Hacker Newsnew | past | comments | ask | show | jobs | submitlogin

I've built out many 42U racks in DC's in my time and there were a couple of rules that we never skipped:

1. Dual power in each server/device - One PSU was powered by one outlet, the other PSU by a different one with a different source meaning that we can lose a single power supply/circuit and nothing happens 2. Dual network (at minimum) - For the same reasons as above since the switches didn't always have dual power in them.

I've only had a DC fail once when the engineer was performing work on the power circuitry for the DC and thought he was taking down one, but was in fact the wrong one and took both power circuits down at the same time.

However, a power cut (in the traditional sense where the supplier has a failure so nothing comes in over the wire) should have literally zero effect!

What am I missing?

I've never worked anywhere with Amazon's budget so why are they not handling this? Is it more than just the imcoming supply being down?



> 1. Dual power in each server/device - One PSU was powered by one outlet, the other PSU by a different one with a different source meaning that we can lose a single power supply/circuit and nothing happens

Nothing happens if you remember that your new capacity limit per DC supply is 50% of the actual limit, and you're 100% confident that either of your supplies can seamlessly handle their load suddenly increasing by 100%.

I've seen more than one failure in a DC where they wired it up as you described, had a whole power side fail, followed by the other side promptly also failing because it couldn't handle the sudden new load placed on it.


EDIT: I misunderstood you were talking about power feeds, the normal case is the run "48% as if it's 100%" (because of power spikes, but also most types of transformers run more efficiently under specific levels of load (40-60).

Normally this is factored into the Rack you buy from a hardware provider, they will tell you that you have 10A or 16A on each feed, if you exceed that: it will work, but you are overloading their feed and they might complain about it.


The poster was speaking more of the power delivery going to the power supplies, not the server's power supplies themselves. So say each PSU 1 is wired to circuit A, each PSU 2 is wired to circuit B. Circuit A experiences a failure.
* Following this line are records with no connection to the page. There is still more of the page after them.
-- ==== Sys2Proof/Machine/Geometry.lean ====
section
/-! DEFINITION. The geometry store: the stop window, lookup of formations, the checks of a configuration write, and
the entries as a write would leave them (chapter 1). -/

namespace Sys2Proof.Machine

/-! ## Reading the store -/

/-- The beam of an end, as a platform coordinate. -/
def beamX (g : Geo) : End → Int
  | .a => g.berth.beamAX
  | .b => g.berth.beamBX

/-- The trim of the reader at an end. -/
def readerTrim (g : Geo) : End → Int
  | .a => g.berth.readerTrimA
  | .b => g.berth.readerTrimB

/-- The stop mark of an end. -/
def stopMark (g : Geo) : End → Int
  | .a => g.berth.stopMarkAX
  | .b => g.berth.stopMarkBX

/-- The stop window of a heading, both ends included (R5). -/
def inStopWindow (g : Geo) (h : End) (x : Int) : Bool :=
  match h with
  | .b => decide (beamX g .b - 1000 ≤ x ∧ x ≤ beamX g .b + 2500)
  | .a => decide (beamX g .a - 2500 ≤ x ∧ x ≤ beamX g .a + 1000)

/-- The fitted platform doors of a table, in ascending number. -/
def fittedDoors (t : Tab 40 DoorGeometry) : List Door := allDoors.filter fun d => (t.get d).fitted

/-- Lookup of the slot of an ANNOUNCE: by fleet code and car count (R13) or by formation number (R14). -/
def lookupFormation (g : Geo) (a : Announce) : Option Slot :=
  match a.key with
  | .fleet code =>
    allSlots.find? fun k =>
      let f := g.formations.get k
      f.valid && f.fleetCode == code && f.carCount == a.carCount
  | .number n =>
    (slotOfNumber n).filter fun k => (g.formations.get k).valid

/-! ## Consistency of the door table (R2) -/

/-- Two doors, `j` the lower, stand in increasing order and their openings do not overlap (R2). -/
def openingsApart (lo hi : DoorGeometry) : Bool :=
  decide ((lo.centreX : Int) < hi.centreX) &&
  decide (((lo.clearWidth + hi.clearWidth : Nat) : Int) ≤ 2 * ((hi.centreX : Int) - lo.centreX))

/-- Neighbouring members of a list, in order. -/
def neighbours {α : Type} : List α → List (α × α)
  | a :: b :: l => (a, b) :: neighbours (b :: l)
  | _ => []

/-- The two conditions of R2 over the whole table. For neighbours the second implies the first, and increase between
neighbours is increase between any two. -/
def doorTableConsistent (t : Tab 40 DoorGeometry) : Bool :=
  (neighbours (fittedDoors t)).all fun p => openingsApart (t.get p.1) (t.get p.2)

/-- The neighbour a written entry fails against, the lower one being named first (R2). -/
def failingNeighbour (t : Tab 40 DoorGeometry) (d : Door) : Option Door :=
  let lower := ((fittedDoors t).filter fun j => decide (j < d)).getLast?
  let upper := ((fittedDoors t).filter fun j => decide (d < j)).head?
  let bad (lo hi : Door) : Bool := !openingsApart (t.get lo) (t.get hi)
  if (t.get d).fitted then
    match lower.filter (fun j => bad j d) with
    | some j => some j
    | none => upper.filter fun j => bad d j
  else none

/-! ## Formation checks (R9, R10) -/

/-- The structural conditions of R9 down a train door list. -/
def trainDoorsOrdered (carCount : Nat) (l : List TrainDoor) : Bool :=
  (neighbours l).all (fun p => decide (p.1.offset < p.2.offset) && decide (p.1.carIndex ≤ p.2.carIndex)) &&
  l.all fun d => decide (d.carIndex ≤ carCount)

/-- The structural conditions of R9 on a valid slot. -/
def formationStructured (f : Formation) : Bool :=
  !f.trainDoors.isEmpty && decide (f.trainDoors.length ≤ 40) && trainDoorsOrdered f.carCount f.trainDoors

/-- The other valid slot that holds the same fleet code and car count, if there is one (R9). -/
def formationTwin (t : Tab 24 Formation) (k : Slot) (f : Formation) : Option Slot :=
  allSlots.find? fun j =>
    let g := t.get j
    decide (j ≠ k) && g.valid && g.fleetCode == f.fleetCode && g.carCount == f.carCount

/-- The smallest member of a list. -/
def smallest : List Int → Option Int
  | [] => none
  | x :: l => some (l.foldl min x)

/-- Distances between the centres of neighbouring fitted doors (R10). -/
def platformSpacings (t : Tab 40 DoorGeometry) : List Int :=
  (neighbours (fittedDoors t)).map fun p => ((t.get p.2).centreX : Int) - (t.get p.1).centreX

/-- Differences of the offsets of adjacent train doors (R10). -/
def trainSpacings (f : Formation) : List Int :=
  (neighbours f.trainDoors).map fun p => (p.2.offset : Int) - p.1.offset

/-- Whether twice a tolerance is less than the smallest member, or there is none to compare with (R10). -/
def toleranceFits (tol : Nat) (spacings : List Int) : Bool :=
  match smallest spacings with
  | some m => decide (2 * (tol : Int) < m)
  | none => true

/-- Spacing validation of one formation (R10). -/
def spacingPasses (t : Tab 40 DoorGeometry) (f : Formation) : Bool :=
  toleranceFits f.tolerance (platformSpacings t) && toleranceFits f.tolerance (trainSpacings f)

/-- The lowest-numbered valid formation that fails the spacing validation (R10). -/
def spacingFailure (doors : Tab 40 DoorGeometry) (formations : Tab 24 Formation) : Option Slot :=
  allSlots.find? fun k => (formations.get k).valid && !spacingPasses doors (formations.get k)

/-! ## Checks of a CONFIG_WRITE (R11) -/

/-- Check 4: the entry number lies within the table's entries. -/
def entryCount (table : Nat) : Nat :=
  match table with
  | 1 => 40
  | 2 => 1
  | 3 => 1
  | 4 => 80
  | 5 => 24
  | _ => 0

/-- Check 4 of R11: the table is one of the five and the entry number lies within its entries. -/
def entryExists (table entry : Nat) : Bool := decide (1 ≤ entry ∧ entry ≤ entryCount table)

/-- A carried value lies in its field's range. -/
def valueInRange (f : FieldSpec) : Option Int → Bool
  | some v => decide (f.lo ≤ v ∧ v ≤ f.hi)
  | none => true

/-- The position of the first carried scalar outside its range, in the order of the table. -/
def firstOutOfRange : (position : Nat) → List FieldSpec → List (Option Int) → Option Nat
  | i, f :: fs, v :: vs => if valueInRange f v then firstOutOfRange (i + 1) fs vs else some i
  | _, _, _ => none

/-- The detail of a field refused at check 5. R4, R6 and R7 say that the failing field is named; R1 and R8 name
none, and no rule names a field that its table does not define (assumption 13). -/
def fieldDetail (table position : Nat) : Detail :=
  if 2 ≤ table ∧ table ≤ 4 ∧ position ≤ fieldCount table then .field position else .none

/-- The carried value of a field, if it is carried. -/
def carried (r : ConfigRequest) (i : Nat) : Option Int := (r.values[i]?).join

/-- A carried natural number, or the stored one. -/
def natField (r : ConfigRequest) (i : Nat) (stored : Nat) : Nat :=
  match carried r i with
  | some v => v.toNat
  | none => stored

/-- A carried signed number, or the stored one. -/
def intField (r : ConfigRequest) (i : Nat) (stored : Int) : Int := (carried r i).getD stored

/-- A carried yes or no, or the stored one. -/
def boolField (r : ConfigRequest) (i : Nat) (stored : Bool) : Bool :=
  match carried r i with
  | some v => v == 1
  | none => stored

/-- A door geometry entry as a write would leave it (R1). -/
def writtenDoorGeometry (r : ConfigRequest) (old : DoorGeometry) : DoorGeometry where
  fitted := boolField r 0 old.fitted
  centreX := natField r 1 old.centreX
  clearWidth := natField r 2 old.clearWidth

/-- The berth constants as a write would leave them (R4). -/
def writtenBerthConstants (r : ConfigRequest) (old : BerthConstants) : BerthConstants where
  beamAX := natField r 0 old.beamAX
  beamBX := natField r 1 old.beamBX
  readerAX := natField r 2 old.readerAX
  readerBX := natField r 3 old.readerBX
  readerTrimA := intField r 4 old.readerTrimA
  readerTrimB := intField r 5 old.readerTrimB
  stopMarkAX := natField r 6 old.stopMarkAX
  stopMarkBX := natField r 7 old.stopMarkBX
  crossCheckLimit := natField r 8 old.crossCheckLimit
  creepThreshold := natField r 9 old.creepThreshold

/-- The timer settings as a write would leave them (R6). -/
def writtenTimers (r : ConfigRequest) (old : TimerSettings) : TimerSettings where
  unlockTimeout := natField r 0 old.unlockTimeout
  openTimeout := natField r 1 old.openTimeout
  closeTimeout := natField r 2 old.closeTimeout
  closeWarningLead := natField r 3 old.closeWarningLead
  warningOn := natField r 4 old.warningOn
  warningOff := natField r 5 old.warningOff
  doorwayWaitLimit := natField r 6 old.doorwayWaitLimit
  reopenHold := natField r 7 old.reopenHold
  stopSettle := natField r 8 old.stopSettle
  secureConfirm := natField r 9 old.secureConfirm

/-- A sensing entry as a write would leave it (R7). -/
def writtenSensing (r : ConfigRequest) (old : SensingEntry) : SensingEntry where
  enabled := boolField r 0 old.enabled
  threshold := natField r 1 old.threshold
  nOn := natField r 2 old.nOn
  nOff := natField r 3 old.nOff

/-- A formation record as a write would leave it: a carried train door list replaces the whole list (R8). -/
def writtenFormation (r : ConfigRequest) (old : Formation) : Formation where
  valid := boolField r 0 old.valid
  fleetCode := natField r 1 old.fleetCode
  carCount := natField r 2 old.carCount
  stepLength := natField r 3 old.stepLength
  tolerance := natField r 4 old.tolerance
  partialPermitted := boolField r 5 old.partialPermitted
  trainDoors :=
    match r.trainDoors with
    | some l => l.map fun d => ⟨d.1, d.2⟩
    | none => old.trainDoors

/-- A carried train door list lies in its ranges: at most 40 entries, offsets to 199,999 and car indices 1 to the car
count of the record (R8). -/
def trainDoorsInRange (cars : Nat) (l : List (Nat × Nat)) : Bool :=
  decide (l.length ≤ 40) && l.all fun d => decide (d.1 ≤ 199999 ∧ 1 ≤ d.2 ∧ d.2 ≤ cars)

/-- The car count of the formation record that a write names, as the write would leave it (R8, R9); an entry that is
not there has no cars. -/
def writtenCarCount (g : Geo) (r : ConfigRequest) : Nat :=
  match slotOfNumber r.entry with
  | some k => (writtenFormation r (g.formations.get k)).carCount
  | none => 0

/-- Check 5 of R11: the position of the first carried field that its table does not define or that is out of range. A
car index of a carried train door list is judged against the car count as the write would leave it (R8, R9,
assumption 17). -/
def firstFailingField (g : Geo) (r : ConfigRequest) : Option Nat :=
  match firstOutOfRange 1 (fieldSpecs r.table) r.values with
  | some i => some i
  | none =>
    match r.trainDoors with
    | some l => if trainDoorsInRange (writtenCarCount g r) l then r.undefined else some 7
    | none => r.undefined

/-- Check 7 of R11 for the berth constants: the position of the first field of R4's table whose condition fails
afterwards. -/
def berthConstantsFailure (b : BerthConstants) : Option Nat :=
  if b.beamAX < 2500 ∨ ¬ b.beamAX < b.beamBX then some 1
  else if 197499 < b.beamBX then some 2
  else none

/-- Check 7 of R11 for a formation: its structure, then its identity (R9). The answer is the detail of the
refusal. -/
def formationFailure (g : Geo) (k : Slot) (f : Formation) : Option Detail :=
  let old := g.formations.get k
  if f.valid then
    if formationStructured f then
      if !old.valid || f.fleetCode != old.fleetCode || f.carCount != old.carCount then
        (formationTwin g.formations k f).map .slot
      else none
    else some .none
  else none

/-! ## Writing an entry: the GEO and the persistent store change together (R12) -/

/-- A door geometry entry written. -/
def storeDoorGeometry (d : Door) (e : DoorGeometry) (s : State) : State :=
  { s with
    geo := { s.geo with doors := s.geo.doors.set d e }
    store := { s.store with doors := s.store.doors.set d e } }

/-- The berth constants written. -/
def storeBerthConstants (b : BerthConstants) (s : State) : State :=
  { s with geo := { s.geo with berth := b }, store := { s.store with berth := b } }

/-- The timer settings written. -/
def storeTimers (t : TimerSettings) (s : State) : State :=
  { s with geo := { s.geo with timers := t }, store := { s.store with timers := t } }

/-- A sensing entry written. -/
def storeSensing (c : Channel) (e : SensingEntry) (s : State) : State :=
  { s with
    geo := { s.geo with sensing := s.geo.sensing.set c e }
    store := { s.store with sensing := s.store.sensing.set c e } }

/-- A formation record written. -/
def storeFormation (k : Slot) (f : Formation) (s : State) : State :=
  { s with
    geo := { s.geo with formations := s.geo.formations.set k f }
    store := { s.store with formations := s.store.formations.set k f } }

end Sys2Proof.Machine
end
All servers instantly switch over all their load to their PSU 2's on circuit B. Suddenly circuit B's load is roughly double what it was just moments ago. If proper planning wasn't created or followed, this might overload circuit B, meaning all PSU 2's go dark regardless of the server being able to do the change over or not.


Yeah I understand on re-reading: but that's also not how people run datacenters.

Obviously people can operate things however they want, but you wont get a tier 3 classification with that setup.


OP is talking about the DC power feed, not a single server PSU.


You don't get fed DC power, you get fed AC power.

But, point taken: yes your power feed should be running at <50%. But that just means you treat 50% as 100% just like any resource.

Mostly this is outsourced to the datacenter provider; they'll give you a per side rating. (usually 10A or 16A) which also matches the cooling profile of the cabinet.


I mean, in some datacenters they run DC power to each rack. Its definitely more esoteric than having each device run AC but some people do it.

However, with their comment DC == Data Center, not Direct Current.


Yeah, I got thrown off by the "per DC supply is 50% of the actual limit"

DC = Datacenter? makes no sense, so my head replaced it with "Power Supply" instead of "DC Supply", second sentence does make sense as being datacenter though.


> I've only had a DC fail once when the engineer was performing work on the power circuitry for the DC and thought he was taking down one, but was in fact the wrong one and took both power circuits down at the same time.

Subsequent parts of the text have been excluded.